Improving phase grating and absorption grating diffusers

Abstract

This thesis investigates room acoustic diffusers based on number sequences, exploring their
shortcomings and presents improvements.
Standard Phase Grating Diffusers display frequencies where they act like flat plates and fail
to diffuse. To overcome this, two new sequences (Luke and power residue) are introduced.
The diffusers based on these sequences display extended frequency range compared to
standard ones such as Quadratic Residue and Primitive Root Diffusers. Their performance is
studied using Boundary Element Modelling which shows that they can avoid flat plate
phenomena in the audible frequency range. Furthermore, it is shown that by taking advantage
of their inner symmetries Quadratic Residue and Primitive Root Diffusers can be created
from smaller components thus allowing for the flat plat effect to be mitigated.

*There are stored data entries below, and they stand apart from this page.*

-- ==== Sys2Proof/Certificates/Slice0/Obligations.lean ====
section
/-! DEFINITION. The statements for the provers. -/

open Sys2Proof Sys2Proof.Machine Sys2Proof.Safety

/-- The decoder and the encoder agree (R44, R45, R55 to R57): every well-formed instruction with an encoding is read back with every operand, and the bytes that are read as
an instruction are the bytes of that instruction. -/
def Obligations.RoundTrip : Prop :=
  (∀ i : Instr, i.wf = true → encode i ≠ .event → decode (encode i).bytes = .ok (i, [])) ∧
  (∀ (bs rest : List Byte) (i : Instr), decode bs = .ok (i, rest) → i.wf = true ∧ encode i ≠ .event ∧ bs = (encode i).bytes ++ rest)

/-- Words written out from the encodings decode to the instructions they stand for, family by family (R44, R45, R53). -/
def Obligations.DecodeWords : Prop :=
  decodeTableWord 32 0x8231FFFF = some (.addi 3 3 0x7FFF) ∧
  decodeTableWord 32 0x80831C00 = some (.add 8 6 7) ∧
  decodeTableWord 32 0xD94A8C00 = some (.cpy 20 21 3 0) ∧
  decodeTableWord 32 0xCEE08000 = some (.mma 0 1 0 0 0) ∧
  decodeTableWord 32 0xA2001410 = some (.crd 5 0x010) ∧
  decodeTableWord 32 0xD20A6028 = some (.abegin 5 6 5) ∧
  decodeTableWord 32 0xB2000000 = some (.sbind 0 0) ∧
  decodeTableWord 16 0x5900 = some .cEnd

/-- A step runs what the bytes at the program counter decode to (R25, R26, R44, R46): it is exec of that instruction at the slot whose turn it is, and the cycle ends behind it
unless the slot stalled. A turn runs its event at its core. -/
def Obligations.StepRunsDecoded : Prop :=
  (∀ (s : State) (i : Fin 4) (r : List (Fin 4)) (x : Instr) (n : Nat),
    s.turns = [] → s.home.inReset = false → s.dueWindow = none → s.here.dbg.stopped = false → (∀ a ∈ s.here.live.ages, a.2.behind = false) → s.spentSlot = none → s.vendor = none →
    s.choose = none → s.searchOrder.filter s.ready = i :: r → State.bpHits { s with slot := i } = 0 → s.gated = false →
    let a := s.here.acts[i]
    let b := a.img.base.toNat + a.pc.toNat
    n = (if isLong (halfOfBytes (memByte s.here.imem b) (memByte s.here.imem (b + 1))) then 4 else 2) → a.pc.toNat + n ≤ a.img.xlen.toNat →
    (∀ j, j < n → s.here.xmap.getLsbD ((b + j) / 2) = true ∧ (b + j) / 2 ∉ s.here.imemBad) →
    decode (memRead s.here.imem b n) = .ok (x, []) →
    step s = andThen (State.afterIssue i) (exec x { s with slot := i })) ∧
  (∀ (s : State) (x : Turn) (rest : List Turn), s.turns = x :: rest → encode x.what = .event →
    let t := ({ s with turns := rest } : State).focus x.core
    t.home.inReset = false → step s = andThen State.tick (exec x.what { t with ev := x.arg }))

Next, Absorption Grating Diffusers are investigated. They consist of ideally absorbing and
reflecting elements. For their implementation heavily damped Helmholtz Resonators are
investigated showing that they give an approximation of the required distribution of
admittance on the surface.
Then the performance of ideal Absorption Grating Diffusers is investigated using Boundary
Element Modelling. Even with idealised completely absorbing elements, the performance of
the diffuser is shown not to achieve substantial diffusion. This arises because edge diffraction
from the reflecting elements weakens at high frequencies. At frequencies where smaller
elements are creating substantial scattering, larger elements are producing specular
reflections. Furthermore, due to the lack of cancellation, the specular reflected lobe is
insufficiently attenuated, because it can only be changed through absorption.
Improvements to the original design are suggested. By changing reflective elements to
reactive ones, scattering can be extended to higher frequencies. This allows for a range of
frequencies were more reflecting elements display substantial dispersion. Also, implementing
the absorbing elements using porous material in a shallow well allows some reflection,
resulting in cancellation in the specular reflection lobe due to interference.
Measurements of the scattered pressure distribution of absorption grating surfaces are carried
out and then compared to Boundary Element Modelling simulations using surface admittance
data measured in an impedance tube. The agreement between measurement and simulation is excellent proving the accuracy of this simulation method for these applications. The results
show that the samples tested perform as two level Phase Grating Diffusers, with some energy
loss, while their diffusion characteristics are shifted to lower frequencies. This arises because
of the lower speed of sound in the porous medium. This implementation is shown to absorb
50% of the incident sound while the rest is scattered uniformly but only over a limited
bandwidth.